Playing around with changes to myspawn.exs I:

  • spawned three processes
  • experimented with how and when the processes receive messages and send responses
  • experimented with how and when the initial process sends messages and handles responses
  • adjusted the spawned processes to respond to either the calling process or some other process. self spawns pid1 and pid2. When self sends a message to pid2, it has pid2 send a message to pid1 and pid1 handles the response.

When Processes Die / Linking Processes

  • By default, nothing gets notified when a process dies.
  • spawn_link spawns a process and links it to the caller in one operation
  spawn_link(Link2, :sad_function, [])

What if you want to handle the death of another process? Well, you probably don’t want to do this. Elixir uses the OTP framework for constructing process trees, and OTP includes the concept of process supervision. An incredible amount of effort has been spent getting this right, so I recommend using it most of the time. -- Dave Thomas

But we can handle exit signals, like so:

  Process.flag(:trap_exit, true)

Experimenting with link3.exs:

  • Without Process.flag(:trap_exit, true) in place:

    • exit(:normal) does not cause the program to EXIT
    • exit(:anythingelse) does cause the program to EXIT
  • With Process.flag(:trap_exit, true) in place:

    • the exit is received as a message of
    • {:EXIT, #PID<0.76.0>, :normal} or
    • {:EXIT, #PID<0.76.0>, :whatever}...

Process Monitoring

  • monitoring spawns another process and gets notified of its termination
  • one-way only
  • monitor receives :DOWN message upon exit or failure
res = spawn_monitor(Monitor1, :sad_function, [])

exercises

Turns out I already did some of these exercises on my own earlier in order to experiment and learn more. Onward!

Parallel Map

Apply a function to each element in a collection, but process each element in a separate process.
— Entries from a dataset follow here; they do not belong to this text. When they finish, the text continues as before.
-- ==== Sys2Proof/Laws/State.lean ====
section
/-! SUPPORT. One lemma per field per update of State, true by rfl: what each named operation leaves in each register.
They are the simp set that keeps record updates out of later proofs. -/

namespace Sys2Proof.Machine

@[simp] theorem resync_st_v (s : State) : (resync s).st_v = false := rfl
@[simp] theorem resync_st (s : State) : (resync s).st = s.st := rfl
@[simp] theorem resync_pd_v (s : State) : (resync s).pd_v = false := rfl
@[simp] theorem resync_pd (s : State) : (resync s).pd = s.pd := rfl
@[simp] theorem resync_msg_valid (s : State) : (resync s).msg_valid = s.msg_valid := rfl
@[simp] theorem resync_msg_kind (s : State) : (resync s).msg_kind = s.msg_kind := rfl
@[simp] theorem resync_msg_channel (s : State) : (resync s).msg_channel = s.msg_channel := rfl
@[simp] theorem resync_msg_p1 (s : State) : (resync s).msg_p1 = s.msg_p1 := rfl
@[simp] theorem resync_msg_p2 (s : State) : (resync s).msg_p2 = s.msg_p2 := rfl
@[simp] theorem resync_pins (s : State) : (resync s).pins = s.pins := rfl
@[simp] theorem resync_unstable_draws (s : State) : (resync s).unstable_draws = s.unstable_draws := rfl

@[simp] theorem loadStatus_st_v (b : Byte) (s : State) : (loadStatus b s).st_v = true := rfl
@[simp] theorem loadStatus_st (b : Byte) (s : State) : (loadStatus b s).st = b := rfl
@[simp] theorem loadStatus_pd_v (b : Byte) (s : State) : (loadStatus b s).pd_v = false := rfl
@[simp] theorem loadStatus_pd (b : Byte) (s : State) : (loadStatus b s).pd = s.pd := rfl
@[simp] theorem loadStatus_msg_valid (b : Byte) (s : State) : (loadStatus b s).msg_valid = s.msg_valid := rfl
@[simp] theorem loadStatus_msg_kind (b : Byte) (s : State) : (loadStatus b s).msg_kind = s.msg_kind := rfl
@[simp] theorem loadStatus_msg_channel (b : Byte) (s : State) : (loadStatus b s).msg_channel = s.msg_channel := rfl
@[simp] theorem loadStatus_msg_p1 (b : Byte) (s : State) : (loadStatus b s).msg_p1 = s.msg_p1 := rfl
@[simp] theorem loadStatus_msg_p2 (b : Byte) (s : State) : (loadStatus b s).msg_p2 = s.msg_p2 := rfl
@[simp] theorem loadStatus_pins (b : Byte) (s : State) : (loadStatus b s).pins = s.pins := rfl
@[simp] theorem loadStatus_unstable_draws (b : Byte) (s : State) : (loadStatus b s).unstable_draws = s.unstable_draws := rfl

@[simp] theorem bufferFirst_st_v (v : Data7) (s : State) : (bufferFirst v s).st_v = s.st_v := rfl
@[simp] theorem bufferFirst_st (v : Data7) (s : State) : (bufferFirst v s).st = s.st := rfl
@[simp] theorem bufferFirst_pd_v (v : Data7) (s : State) : (bufferFirst v s).pd_v = true := rfl
@[simp] theorem bufferFirst_pd (v : Data7) (s : State) : (bufferFirst v s).pd = v := rfl
@[simp] theorem bufferFirst_msg_valid (v : Data7) (s : State) : (bufferFirst v s).msg_valid = s.msg_valid := rfl
@[simp] theorem bufferFirst_msg_kind (v : Data7) (s : State) : (bufferFirst v s).msg_kind = s.msg_kind := rfl
@[simp] theorem bufferFirst_msg_channel (v : Data7) (s : State) : (bufferFirst v s).msg_channel = s.msg_channel := rfl
@[simp] theorem bufferFirst_msg_p1 (v : Data7) (s : State) : (bufferFirst v s).msg_p1 = s.msg_p1 := rfl
@[simp] theorem bufferFirst_msg_p2 (v : Data7) (s : State) : (bufferFirst v s).msg_p2 = s.msg_p2 := rfl
@[simp] theorem bufferFirst_pins (v : Data7) (s : State) : (bufferFirst v s).pins = s.pins := rfl
@[simp] theorem bufferFirst_unstable_draws (v : Data7) (s : State) : (bufferFirst v s).unstable_draws = s.unstable_draws := rfl

@[simp] theorem clearPending_st_v (s : State) : (clearPending s).st_v = s.st_v := rfl
@[simp] theorem clearPending_st (s : State) : (clearPending s).st = s.st := rfl
@[simp] theorem clearPending_pd_v (s : State) : (clearPending s).pd_v = false := rfl
@[simp] theorem clearPending_pd (s : State) : (clearPending s).pd = s.pd := rfl
@[simp] theorem clearPending_msg_valid (s : State) : (clearPending s).msg_valid = s.msg_valid := rfl
@[simp] theorem clearPending_msg_kind (s : State) : (clearPending s).msg_kind = s.msg_kind := rfl
@[simp] theorem clearPending_msg_channel (s : State) : (clearPending s).msg_channel = s.msg_channel := rfl
@[simp] theorem clearPending_msg_p1 (s : State) : (clearPending s).msg_p1 = s.msg_p1 := rfl
@[simp] theorem clearPending_msg_p2 (s : State) : (clearPending s).msg_p2 = s.msg_p2 := rfl
@[simp] theorem clearPending_pins (s : State) : (clearPending s).pins = s.pins := rfl
@[simp] theorem clearPending_unstable_draws (s : State) : (clearPending s).unstable_draws = s.unstable_draws := rfl

@[simp] theorem emit_st_v (m : Message) (s : State) : (emit m s).st_v = s.st_v := rfl
@[simp] theorem emit_st (m : Message) (s : State) : (emit m s).st = s.st := rfl
@[simp] theorem emit_pd_v (m : Message) (s : State) : (emit m s).pd_v = s.pd_v := rfl
@[simp] theorem emit_pd (m : Message) (s : State) : (emit m s).pd = s.pd := rfl
@[simp] theorem emit_msg_valid (m : Message) (s : State) : (emit m s).msg_valid = true := rfl
@[simp] theorem emit_msg_kind (m : Message) (s : State) : (emit m s).msg_kind = (portOf m).kind := rfl
@[simp] theorem emit_msg_channel (m : Message) (s : State) : (emit m s).msg_channel = (portOf m).channel := rfl
@[simp] theorem emit_msg_p1 (m : Message) (s : State) : (emit m s).msg_p1 = (portOf m).p1 := rfl
@[simp] theorem emit_msg_p2 (m : Message) (s : State) : (emit m s).msg_p2 = (portOf m).p2 := rfl
@[simp] theorem emit_pins (m : Message) (s : State) : (emit m s).pins = s.pins := rfl
@[simp] theorem emit_unstable_draws (m : Message) (s : State) : (emit m s).unstable_draws = s.unstable_draws := rfl

@[simp] theorem noMessage_st_v (s : State) : (noMessage s).st_v = s.st_v := rfl
@[simp] theorem noMessage_st (s : State) : (noMessage s).st = s.st := rfl
@[simp] theorem noMessage_pd_v (s : State) : (noMessage s).pd_v = s.pd_v := rfl
@[simp] theorem noMessage_pd (s : State) : (noMessage s).pd = s.pd := rfl
@[simp] theorem noMessage_msg_valid (s : State) : (noMessage s).msg_valid = false := rfl
@[simp] theorem noMessage_msg_kind (s : State) : (noMessage s).msg_kind = s.msg_kind := rfl
@[simp] theorem noMessage_msg_channel (s : State) : (noMessage s).msg_channel = s.msg_channel := rfl
@[simp] theorem noMessage_msg_p1 (s : State) : (noMessage s).msg_p1 = s.msg_p1 := rfl
@[simp] theorem noMessage_msg_p2 (s : State) : (noMessage s).msg_p2 = s.msg_p2 := rfl
@[simp] theorem noMessage_pins (s : State) : (noMessage s).pins = s.pins := rfl
@[simp] theorem noMessage_unstable_draws (s : State) : (noMessage s).unstable_draws = s.unstable_draws := rfl

@[simp] theorem idleEdge_st_v (s : State) : (idleEdge s).st_v = s.st_v := rfl
@[simp] theorem idleEdge_st (s : State) : (idleEdge s).st = s.st := rfl
@[simp] theorem idleEdge_pd_v (s : State) : (idleEdge s).pd_v = s.pd_v := rfl
@[simp] theorem idleEdge_pd (s : State) : (idleEdge s).pd = s.pd := rfl
@[simp] theorem idleEdge_msg_valid (s : State) : (idleEdge s).msg_valid = false := rfl
@[simp] theorem idleEdge_msg_kind (s : State) : (idleEdge s).msg_kind = s.msg_kind := rfl
@[simp] theorem idleEdge_msg_channel (s : State) : (idleEdge s).msg_channel = s.msg_channel := rfl
@[simp] theorem idleEdge_msg_p1 (s : State) : (idleEdge s).msg_p1 = s.msg_p1 := rfl
@[simp] theorem idleEdge_msg_p2 (s : State) : (idleEdge s).msg_p2 = s.msg_p2 := rfl
@[simp] theorem idleEdge_pins (s : State) : (idleEdge s).pins = s.pins := rfl
@[simp] theorem idleEdge_unstable_draws (s : State) : (idleEdge s).unstable_draws = s.unstable_draws := rfl

@[simp] theorem resetRegisters_st_v (s : State) : (resetRegisters s).st_v = State.reset.st_v := rfl
@[simp] theorem resetRegisters_st (s : State) : (resetRegisters s).st = State.reset.st := rfl
@[simp] theorem resetRegisters_pd_v (s : State) : (resetRegisters s).pd_v = State.reset.pd_v := rfl
@[simp] theorem resetRegisters_pd (s : State) : (resetRegisters s).pd = State.reset.pd := rfl
@[simp] theorem resetRegisters_msg_valid (s : State) : (resetRegisters s).msg_valid = State.reset.msg_valid := rfl
@[simp] theorem resetRegisters_msg_kind (s : State) : (resetRegisters s).msg_kind = State.reset.msg_kind := rfl
@[simp] theorem resetRegisters_msg_channel (s : State) : (resetRegisters s).msg_channel = State.reset.msg_channel := rfl
@[simp] theorem resetRegisters_msg_p1 (s : State) : (resetRegisters s).msg_p1 = State.reset.msg_p1 := rfl
@[simp] theorem resetRegisters_msg_p2 (s : State) : (resetRegisters s).msg_p2 = State.reset.msg_p2 := rfl
@[simp] theorem resetRegisters_pins (s : State) : (resetRegisters s).pins = s.pins := rfl
@[simp] theorem resetRegisters_unstable_draws (s : State) : (resetRegisters s).unstable_draws = s.unstable_draws := rfl

@[simp] theorem attachSource_st_v (source : List Pins) (s : State) : (attachSource source s).st_v = s.st_v := rfl
@[simp] theorem attachSource_st (source : List Pins) (s : State) : (attachSource source s).st = s.st := rfl
@[simp] theorem attachSource_pd_v (source : List Pins) (s : State) : (attachSource source s).pd_v = s.pd_v := rfl
@[simp] theorem attachSource_pd (source : List Pins) (s : State) : (attachSource source s).pd = s.pd := rfl
@[simp] theorem attachSource_msg_valid (source : List Pins) (s : State) : (attachSource source s).msg_valid = s.msg_valid := rfl
@[simp] theorem attachSource_msg_kind (source : List Pins) (s : State) : (attachSource source s).msg_kind = s.msg_kind := rfl
@[simp] theorem attachSource_msg_channel (source : List Pins) (s : State) : (attachSource source s).msg_channel = s.msg_channel := rfl
@[simp] theorem attachSource_msg_p1 (source : List Pins) (s : State) : (attachSource source s).msg_p1 = s.msg_p1 := rfl
@[simp] theorem attachSource_msg_p2 (source : List Pins) (s : State) : (attachSource source s).msg_p2 = s.msg_p2 := rfl
@[simp] theorem attachSource_pins (source : List Pins) (s : State) : (attachSource source s).pins = source := rfl
@[simp] theorem attachSource_unstable_draws (source : List Pins) (s : State) : (attachSource source s).unstable_draws = s.unstable_draws := rfl

@[simp] theorem presentByte_st_v (b : Byte) (s : State) : (presentByte b s).st_v = s.st_v := rfl
@[simp] theorem presentByte_st (b : Byte) (s : State) : (presentByte b s).st = s.st := rfl
@[simp] theorem presentByte_pd_v (b : Byte) (s : State) : (presentByte b s).pd_v = s.pd_v := rfl
@[simp] theorem presentByte_pd (b : Byte) (s : State) : (presentByte b s).pd = s.pd := rfl
@[simp] theorem presentByte_msg_valid (b : Byte) (s : State) : (presentByte b s).msg_valid = s.msg_valid := rfl
@[simp] theorem presentByte_msg_kind (b : Byte) (s : State) : (presentByte b s).msg_kind = s.msg_kind := rfl
@[simp] theorem presentByte_msg_channel (b : Byte) (s : State) : (presentByte b s).msg_channel = s.msg_channel := rfl
@[simp] theorem presentByte_msg_p1 (b : Byte) (s : State) : (presentByte b s).msg_p1 = s.msg_p1 := rfl
@[simp] theorem presentByte_msg_p2 (b : Byte) (s : State) : (presentByte b s).msg_p2 = s.msg_p2 := rfl
@[simp] theorem presentByte_pins (b : Byte) (s : State) : (presentByte b s).pins = ⟨false, true, .stable b⟩ :: s.pins := rfl
@[simp] theorem presentByte_unstable_draws (b : Byte) (s : State) : (presentByte b s).unstable_draws = s.unstable_draws := rfl

end Sys2Proof.Machine
end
See pmap.exs.

defmodule Parallel do
  def pmap(collection, fun) do
    me = self
    collection
    |> Enum.map(fn (elem) ->
         spawn_link fn -> (send me, { self, fun.(elem) }) end
       end)
    |> Enum.map(fn (pid) ->
         receive do { ^pid, result } -> result end
       end)
  end
end

Notes:

  • Note the assignment of me = self, otherwise using self in the spawn_link would return the spawned process itself, not the parent or pmap function.
  • Note the use of ^pid instead of _pid or pid. This ensures that the receive functions are created in the order the pids from the spawn_links are generated. The matching block of the receives will each have the pid value in the param.

A Fibonacci Server

Dave's Fibonacci server code is intended to demonstrate:

  • the scheduler run function
  • handling of concurrent processing of spawned processes across cores
  • the passing of messages between a scheduler and a server

Messages

The code in this chapter and the Fibonacci Server message flow diagram in particular are great reminders to think in terms of messages. It's interesting that though messages form the foundation of object-orientated code, somewhere along the way the focus moved from the messages to the objects themselves.

The actor model puts message handling explicit and forefront.